Ben Aaronovitch – Amongst Our Weapons

The latest in the funny, engaging and often rather magical (yes, it’s about magic, but there are so many moments that achieve that, rather than just describing it) Rivers of London series. The interface between ‘the weird stuff’ and regular policing never fails to entertain (e.g. the senior copper who won’t take any lip from witnesses, whatever they say they’re the god of).

Rumaan Alam – Leave the World Behind

Very, very unsettling. Especially when, whilst I was reading it, on holiday with friends, we had an episode when none of us could get internet on our phones, and there was this weird looking cloud up ahead… Can say no more without spoilers but it’s excellent and unnerving.

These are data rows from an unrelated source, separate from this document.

-- ==== Sys2Proof/Machine/Cells.lean ====
section
/-! DEFINITION. The safety function cells (R160 to R209, R535): one evaluation of one cell. Inputs and windows
are taken as events in the order of their stamps. The text states Lane A's true terms (R135); Lane B evaluates
the same table on complemented nets and complements what it writes. -/

namespace Sys2Proof.Machine

/-! ### What a cell reads -/

/-- Where a cell input comes from. -/
inductive Src where
  | bool (net : Nat) (back : Bool)
  | ana (net : Nat) (back : Bool)
  | chan (k : Nat)
  deriving DecidableEq, Repr

/-- An input position of a cell. -/
structure CellIn where
  src  : Src
  safe : Bool
  rst  : Bool
  deriving DecidableEq, Repr

/-- What an evaluation sees: the snapshot, the nets so far, and the nets of the previous cycle (R131); `bR` is the entry
stamp (R163), `old` the earliest stamp that a change still takes. -/
structure Env where
  img    : Img
  first  : Bool
  b      : Stamp
  bNat   : Tick
  bR     : Stamp
  old    : Stamp
  bnet   : Nat → BNet
  anet   : Nat → ANet
  pbnet  : Nat → BNet
  panet  : Nat → ANet
  valid  : Nat → BNet
  edges  : Nat → Int × List (Tick × Int)
  ses    : Nat → SesView
  unit   : Nat → List Nat

/-- A cell under evaluation: its state and what it reports to the journal (R168, R125). -/
structure CR where
  c   : CellSt
  log : List (List Nat)

/-- The inputs of one event: before it, after it, and its stamp. -/
structure View where
  was : Nat → BNet
  cur : Nat → BNet
  t   : Stamp

/-- Configuration and surroundings of a cell. -/
structure Ctx where
  cfg : CellCfg
  env : Env

/-- A word of the parameter block. -/
def Ctx.word (x : Ctx) (i : Nat) : Nat := x.cfg.words.getD i 0

def Ctx.par (x : Ctx) (hi lo : Nat) : Nat := bits x.cfg.param hi lo

def Ctx.inNet (x : Ctx) (i : Nat) : Nat := x.cfg.ins.getD i 0

/-- Whether input i is connected (R165). -/
def Ctx.conn (x : Ctx) (i : Nat) : Bool := x.inNet i != 0

def Ctx.bin (x : Ctx) (i : Nat) : Src := .bool (x.inNet i) (bitAt x.cfg.back i)
def Ctx.ain (x : Ctx) (i : Nat) : Src := .ana (x.inNet i) (bitAt x.cfg.back i)

/-- Cell type codes (R128). -/
def isDual (t : Nat) : Bool := 0x10 ≤ t && t ≤ 0x14

/-- The cell types with a trip latch (R166, R168, R206). -/
def Ctx.latched (x : Ctx) : Bool :=
  let t := x.cfg.typ
  isDual t || t == 0x15 || t == 0x16 || t == 0x22 || t == 0x30 || t == 0x31 || t == 0x32 || t == 0x33
    || (t == 0x34 && bitAt x.cfg.param 39)

/-- The cell types with an `ok` output that shows the latch. -/
def hasOk (t : Nat) : Bool := isDual t || t == 0x16 || t == 0x22 || t == 0x30

/-- The input positions of a cell by its type. -/
def Ctx.inputs (x : Ctx) : List CellIn :=
  let s (i : Nat) : CellIn := ⟨x.bin i, true, false⟩
  let n (i : Nat) : CellIn := ⟨x.bin i, false, false⟩
  let r (i : Nat) : CellIn := ⟨x.bin i, true, true⟩
  let p (net : Nat) : CellIn := ⟨.bool net false, true, false⟩
  let rn (net : Nat) : CellIn := ⟨.bool net false, true, true⟩
  let byClass (i : Nat) : CellIn := ⟨x.bin i, x.conn i && bitAt (x.env.img.attr (x.inNet i)) 1, false⟩
  match x.cfg.typ with
  | 0x01 => [byClass 0, byClass 1, byClass 2, byClass 3]
  | 0x02 => [byClass 0, byClass 1, byClass 2, byClass 3]
  | 0x03 => [byClass 0]
  | 0x04 => [byClass 0]
  | 0x05 => [byClass 0, byClass 1]
  | 0x15 => [s 0, s 1, n 2, s 3, rn (x.par 39 28)]
  | 0x16 => [s 0, s 1, s 2, s 3, rn (x.par 39 28)]
  | 0x17 => [s 0, s 1, s 2, s 3]
  | 0x18 => [s 0, s 1, s 2, s 3, p (bits (x.word 0) 11 0), p (bits (x.word 0) 27 16)]
  | 0x20 => [s 0]
  | 0x21 => [n 0, s 1, n 2]
  | 0x22 => [s 0, s 1, r 2]
  | 0x23 => [s 0, s 1]
  | 0x30 => [s 0, s 1, r 2] ++ (x.env.unit (x.par 5 0)).map (fun k => ⟨.chan k, true, false⟩)
  | 0x31 => [s 0, s 1, rn (bits (x.word 0) 11 0), ⟨.bool (bits (x.word 0) 27 16) false, false, false⟩,
             p (bits (x.word 1) 11 0), ⟨x.ain 2, true, false⟩, ⟨x.ain 3, true, false⟩]
  | 0x32 => rn (bits (x.word 0) 27 16) :: (List.range (bits (x.word 0) 5 0)).map (fun k => p (bits (x.word (k + 2)) 11 0))
  | 0x33 => [n 0, rn (bits (x.word 0) 27 16), ⟨.chan (2 * bits (x.word 0) 4 0), true, false⟩,
             ⟨.chan (2 * bits (x.word 0) 4 0 + 1), true, false⟩]
  | 0x34 => ⟨x.ain 0, true, false⟩ :: (if bitAt x.cfg.param 39 then [r 1] else [])
  | 0x40 => if bitAt x.cfg.param 32 then [r 0] else []
  | 0x50 => [n 0, n 1, n 2, n 3]
  | t => if isDual t then [s 0, s 1, r 2] else []

/-- Read one input: an invalid one counts as its safe value (R36, R131, R161). -/
def Ctx.read (x : Ctx) : Src → BNet
  | .bool net back => if back then (if x.env.first then ⟨false, false, 0⟩ else x.env.pbnet net) else x.env.bnet net
  | .ana net back =>
    let a := if back then (if x.env.first then ANet.undriven else x.env.panet net) else x.env.anet net
    ⟨false, a.q, a.t⟩
  | .chan k => let v := x.env.valid k
               ⟨false, v.v, v.t⟩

J L Carr – A Month in the Country*

This is beautiful. A tender gem of a book. There’s joy here, something almost magical in the uncovering of the long-hidden mural, which mirrors the gradual revelations about some of the characters, but there’s such deep sadness too. Remarkable.

Sinead Crowley – Can Anybody Help Me?

A decent thriller, with an interesting setting, in the world of ‘mumsnet’ type fora, where people seek reassurance and online friendship via online identities, but end up giving away more about themselves than they intend.

Will Dean – Black River

Third outing for Dean’s deaf female detective, Tuva Moodyson. It’s a dark and gripping tale, the lead character is fascinating and I will certainly find the first two in the series and then read on.

Maurizio de Giovanni – The Bastards of Pizzofalcone

Hard-boiled Naples-set Italian crime. The series has been compared to Ed McBain’s 87th Precinct novels, which we read voraciously for years (it may still be going on, I’m not sure, with Steve Carella et al mysteriously un-aged). There’s an earlier novel, The Crocodile, which I haven’t read, but must do so.

Bernardine Evaristo – Mr Loverman

This is lovely – we see our hero through his own eyes and through those of other people close to him, and he isn’t who he initially seems to be. There is warmth and humour and real sadness, and one ends up kind of rooting for all of the characters, even when they’re most at odds with each other.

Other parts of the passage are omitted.